Torsten Lieberknecht ist anders?
Man kann die beiden nicht vergleichen. Ich will auch nichts Schlechtes über Labbadia sagen, schließlich hat er mir zu meinem ersten Bundesligaspiel verholfen. Nur so viel: Bei Lieberknecht habe ich gleich gespürt, dass ich wirklich gebraucht werde.
Sie kamen 2005 zum VfB, waren sechs Jahre in Stuttgart. Was bleibt aus dieser Zeit?
Ich habe beim VfB in der Jugend, in der U 23 und bei den Profis gespielt. Ich bin ein Stuttgarter Junge und froh und dankbar, dass ich meine Ausbildung beim VfB genießen durfte, der mit die beste Jugendarbeit in Deutschland macht. Dort habe ich Dinge gelernt, die wichtig sind für eine Profikarriere – Disziplin, Pünktlichkeit oder auf die Ernährung zu achten.

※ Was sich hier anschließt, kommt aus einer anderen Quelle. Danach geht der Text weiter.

-- ==== Sys2Proof/Laws/State.lean ====
section
/-! SUPPORT. One lemma per field per update of the machine's records, each true by rfl, so that no later proof unfolds a record
update. -/

namespace Sys2Proof.Machine

/-! ### STATUS -/

@[simp] theorem Status.record_busy (e : ErrCode) (t : Status) : (t.record e).busy = t.busy := rfl
@[simp] theorem Status.record_cfgOk (e : ErrCode) (t : Status) : (t.record e).cfgOk = t.cfgOk := rfl
@[simp] theorem Status.record_cfgFault (e : ErrCode) (t : Status) : (t.record e).cfgFault = t.cfgFault := rfl
@[simp] theorem Status.record_err (e : ErrCode) (t : Status) : (t.record e).err = true := rfl
@[simp] theorem Status.record_sound (e : ErrCode) (t : Status) : (t.record e).sound = t.sound := rfl
@[simp] theorem Status.record_ovf (e : ErrCode) (t : Status) : (t.record e).ovf = t.ovf := rfl
@[simp] theorem Status.record_errCode (e : ErrCode) (t : Status) : (t.record e).errCode = e := rfl

@[simp] theorem Status.clear_busy (v : Word) (t : Status) : (t.clear v).busy = t.busy := rfl
@[simp] theorem Status.clear_cfgOk (v : Word) (t : Status) : (t.clear v).cfgOk = t.cfgOk := rfl
@[simp] theorem Status.clear_cfgFault (v : Word) (t : Status) : (t.clear v).cfgFault = t.cfgFault := rfl
@[simp] theorem Status.clear_err (v : Word) (t : Status) : (t.clear v).err = (t.err && !v.getLsbD 3) := rfl
@[simp] theorem Status.clear_sound (v : Word) (t : Status) : (t.clear v).sound = (t.sound && !v.getLsbD 4) := rfl
@[simp] theorem Status.clear_ovf (v : Word) (t : Status) : (t.clear v).ovf = (t.ovf && !v.getLsbD 5) := rfl
@[simp] theorem Status.clear_errCode (v : Word) (t : Status) : (t.clear v).errCode = (if v.getLsbD 3 then .none else t.errCode) := rfl

@[simp] theorem Status.release_busy (t : Status) : (t.release).busy = false := rfl
@[simp] theorem Status.release_cfgOk (t : Status) : (t.release).cfgOk = t.cfgOk := rfl
@[simp] theorem Status.release_cfgFault (t : Status) : (t.release).cfgFault = t.cfgFault := rfl
@[simp] theorem Status.release_err (t : Status) : (t.release).err = t.err := rfl
@[simp] theorem Status.release_sound (t : Status) : (t.release).sound = t.sound := rfl
@[simp] theorem Status.release_ovf (t : Status) : (t.release).ovf = t.ovf := rfl
@[simp] theorem Status.release_errCode (t : Status) : (t.release).errCode = t.errCode := rfl

@[simp] theorem Status.take_busy (t : Status) : (t.take).busy = true := rfl
@[simp] theorem Status.take_cfgOk (t : Status) : (t.take).cfgOk = t.cfgOk := rfl
@[simp] theorem Status.take_cfgFault (t : Status) : (t.take).cfgFault = t.cfgFault := rfl
@[simp] theorem Status.take_err (t : Status) : (t.take).err = t.err := rfl
@[simp] theorem Status.take_sound (t : Status) : (t.take).sound = t.sound := rfl
@[simp] theorem Status.take_ovf (t : Status) : (t.take).ovf = t.ovf := rfl
@[simp] theorem Status.take_errCode (t : Status) : (t.take).errCode = t.errCode := rfl

/-! ### The state -/

@[simp] theorem State.completed_status (s : State) : (s.completed).status = s.status.release := rfl
@[simp] theorem State.completed_arg0 (s : State) : (s.completed).arg0 = s.arg0 := rfl
@[simp] theorem State.completed_arg1 (s : State) : (s.completed).arg1 = s.arg1 := rfl
@[simp] theorem State.completed_key0 (s : State) : (s.completed).key0 = s.key0 := rfl
@[simp] theorem State.completed_key1 (s : State) : (s.completed).key1 = s.key1 := rfl
@[simp] theorem State.completed_res0 (s : State) : (s.completed).res0 = s.res0 := rfl
@[simp] theorem State.completed_res1 (s : State) : (s.completed).res1 = s.res1 := rfl
@[simp] theorem State.completed_cnt (s : State) : (s.completed).cnt = s.cnt := rfl
@[simp] theorem State.completed_cand (s : State) : (s.completed).cand = s.cand := rfl
@[simp] theorem State.completed_phase (s : State) : (s.completed).phase = .idle := rfl
@[simp] theorem State.completed_lat (s : State) : (s.completed).lat = s.lat := rfl
@[simp] theorem State.completed_search (s : State) : (s.completed).search = s.search := rfl
@[simp] theorem State.completed_agenda (s : State) : (s.completed).agenda = s.agenda := rfl
@[simp] theorem State.completed_rdata (s : State) : (s.completed).rdata = s.rdata := rfl
@[simp] theorem State.completed_draws (s : State) : (s.completed).draws = s.draws := rfl
@[simp] theorem State.completed_page (s : State) : (s.completed).page = s.page := rfl

@[simp] theorem State.writeWide_status (r : Wide) (s : State) : (s.writeWide r).status = s.status := rfl
@[simp] theorem State.writeWide_arg0 (r : Wide) (s : State) : (s.writeWide r).arg0 = s.arg0 := rfl
@[simp] theorem State.writeWide_arg1 (r : Wide) (s : State) : (s.writeWide r).arg1 = s.arg1 := rfl
@[simp] theorem State.writeWide_key0 (r : Wide) (s : State) : (s.writeWide r).key0 = s.key0 := rfl
@[simp] theorem State.writeWide_key1 (r : Wide) (s : State) : (s.writeWide r).key1 = s.key1 := rfl
@[simp] theorem State.writeWide_res0 (r : Wide) (s : State) : (s.writeWide r).res0 = r.extractLsb' 0 32 := rfl
@[simp] theorem State.writeWide_res1 (r : Wide) (s : State) : (s.writeWide r).res1 = r.extractLsb' 32 16 := rfl
@[simp] theorem State.writeWide_cnt (r : Wide) (s : State) : (s.writeWide r).cnt = s.cnt := rfl
@[simp] theorem State.writeWide_cand (r : Wide) (s : State) : (s.writeWide r).cand = s.cand := rfl
@[simp] theorem State.writeWide_phase (r : Wide) (s : State) : (s.writeWide r).phase = s.phase := rfl
@[simp] theorem State.writeWide_lat (r : Wide) (s : State) : (s.writeWide r).lat = s.lat := rfl
@[simp] theorem State.writeWide_search (r : Wide) (s : State) : (s.writeWide r).search = s.search := rfl
@[simp] theorem State.writeWide_agenda (r : Wide) (s : State) : (s.writeWide r).agenda = s.agenda := rfl
@[simp] theorem State.writeWide_rdata (r : Wide) (s : State) : (s.writeWide r).rdata = s.rdata := rfl
@[simp] theorem State.writeWide_draws (r : Wide) (s : State) : (s.writeWide r).draws = s.draws := rfl
@[simp] theorem State.writeWide_page (r : Wide) (s : State) : (s.writeWide r).page = s.page := rfl
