-- ==== Sys2Proof/Tests/Slice0.lean ====
section
/-! SUPPORT. Tests on fixed values and witnesses that the statements' hypotheses can be met. Every expected value is the spec's own:
30_encoding.md R47 and R57 for the words, 95_test_vectors.md sections 3 and 4 for the results, or the example of the rule named. -/

namespace Sys2Proof.Tests

open Sys2Proof.Machine

/-! ### Words written out from the encodings of R46, R47 and R57 -/

theorem test_decode_nop : decode 0x00000000 = .ok .nop := by decide
theorem test_decode_expand : decode 0x00000001 = .ok .expand := by decide
theorem test_decode_unexpand : decode 0x00000002 = .ok .unexpand := by decide
theorem test_decode_subst : decode 0x00000003 = .ok .subst := by decide
theorem test_decode_perm : decode 0x00000004 = .ok .perm := by decide
theorem test_decode_unperm : decode 0x00000005 = .ok .unperm := by decide
theorem test_decode_round : decode 0x00000006 = .ok .round := by decide
theorem test_decode_invert : decode 0x00000007 = .ok .invert := by decide
theorem test_decode_verify : decode 0x00000008 = .ok .verify := by decide
theorem test_decode_sbox : decode 0b00000000000000000000010100001001 = .ok (.sbox 5) := by decide
theorem test_decode_sboxinv : decode 0b00000000000000000000011100001010 = .ok (.sboxinv 7) := by decide
theorem test_decode_tblrd : decode 0b00000000000000000000001100001011 = .ok (.tblrd 3) := by decide
theorem test_decode_selftest : decode 0x0000000C = .ok .selftest := by decide
theorem test_decode_adjchk : decode 0x0000000D = .ok .adjchk := by decide
theorem test_decode_unassigned : decode 0x0000000E = .error .unassignedOp ∧ decode 0x000000FF = .error .unassignedOp := by
  decide
theorem test_decode_sel : decode 0x00000100 = .error .illegalSel ∧ decode 0x0000040B = .error .illegalSel := by decide
theorem test_decode_rsvd : decode 0x00000801 = .error .reservedBits ∧ decode 0x80000009 = .error .reservedBits := by decide
theorem test_decode_bytes : decodeBytes [0x0A, 0x03, 0x00, 0x00] = .ok (.sboxinv 3) ∧
    decodeBytes [0x0A, 0x03, 0x00] = .error .notOneWord := by decide
theorem test_decodeTableWord : decodeTableWord 32 0x30B = some (.tblrd 3) ∧ decodeTableWord 32 0xE = none := by decide

/-! ### WellFormed refuses an ill-formed term -/

theorem test_wellFormed_tblrd : Instr.wellFormed (.tblrd 4) = false ∧ Instr.wellFormed (.tblrd 7) = false ∧
    Instr.wellFormed (.tblrd 3) = true := by decide

/-! ### Completion steps -/

/-- B0 of 95_test_vectors.md with operands and a subkey: idle, STATUS = 0x00000002. -/
def booted (a0 a1 : Word) (k : Wide) : State :=
  { State.reset with
    status := { Status.reset with busy := false, cfgOk := true }
    phase := .idle
    arg0 := a0, arg1 := a1, key0 := k.extractLsb' 0 32, key1 := k.extractLsb' 32 16 }

/-- The command i issued on those operands. -/
def issued (i : Instr) (a0 a1 : Word) (k : Wide) : State := (booted a0 a1 k).issue i (encode i)

/-- What a completion step leaves, seen through f; none if it stops. -/
def seen {α : Type} (f : State → α) (o : Host.Outcome State Fault Refusal) : Option α :=
  match o with
  | .next t => some (f t)
  | .fault _ => none
  | .refused _ => none

/-- RES1, RES0 and STATUS. -/
def results (t : State) : BitVec 16 × Word × Word := (t.res1, t.res0, t.status.word)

Woran erinnern Sie sich am liebsten?
An das Training beim Clubheim. Als Jugendspieler schielst du immer rüber zum Stadion und denkst: Dort will ich einmal spielen. Das war eine sehr prägende und emotionale Sache. Auch das Spiel an diesem Sonntag ist für mich eine Herzenssache. Der VfB wird immer meine Heimat sein.

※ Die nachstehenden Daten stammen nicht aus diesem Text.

-- ==== Sys2Proof/Word.lean ====
section
/-! DEFINITION. The word types of the manual's layouts (00_scope.md R3): a double word (DW) and a byte. -/

namespace Sys2Proof

/-- A double word, the unit of every layout (00_scope.md R3). -/
abbrev Word := BitVec 32

/-- A byte, the unit of every address space (00_scope.md R3). -/
abbrev Byte := BitVec 8

end Sys2Proof
end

Haben Sie noch Kontakt zum VfB?
Jochen Schneider und Fredi Bobic, die beiden Sportdirektoren, haben mir zum Aufstieg gratuliert und mich zum Pokalfinale eingeladen. Leider hatte ich schon meinen Urlaub gebucht. Aber ich habe mich sehr gefreut, dass mich der VfB nicht vergessen hat.
Nächsten Sommer müssen Sie Ihren Urlaub womöglich ausfallen lassen – falls Sie mit Bosnien zur WM nach Brasilien fahren.
Ich bin sehr stolz, für mein Land spielen zu dürfen. Die erste Einladung kam überraschend, aber ich sage mir: Von nichts kommt nichts. Es ist eine Bestätigung für mich. Jetzt sind wir Gruppen-Erster und spielen noch gegen Liechtenstein und in Litauen. Im Fußball ist zwar vieles möglich, aber wir haben Größen wie Vedad Ibisevic, Sejad Salihovic und Edin Dzeko in unserer Mannschaft. Wir müssten uns schon dämlich anstellen, wenn wir das noch hergeben. Und für Brasilien verzichte ich gern auf meinen Urlaub.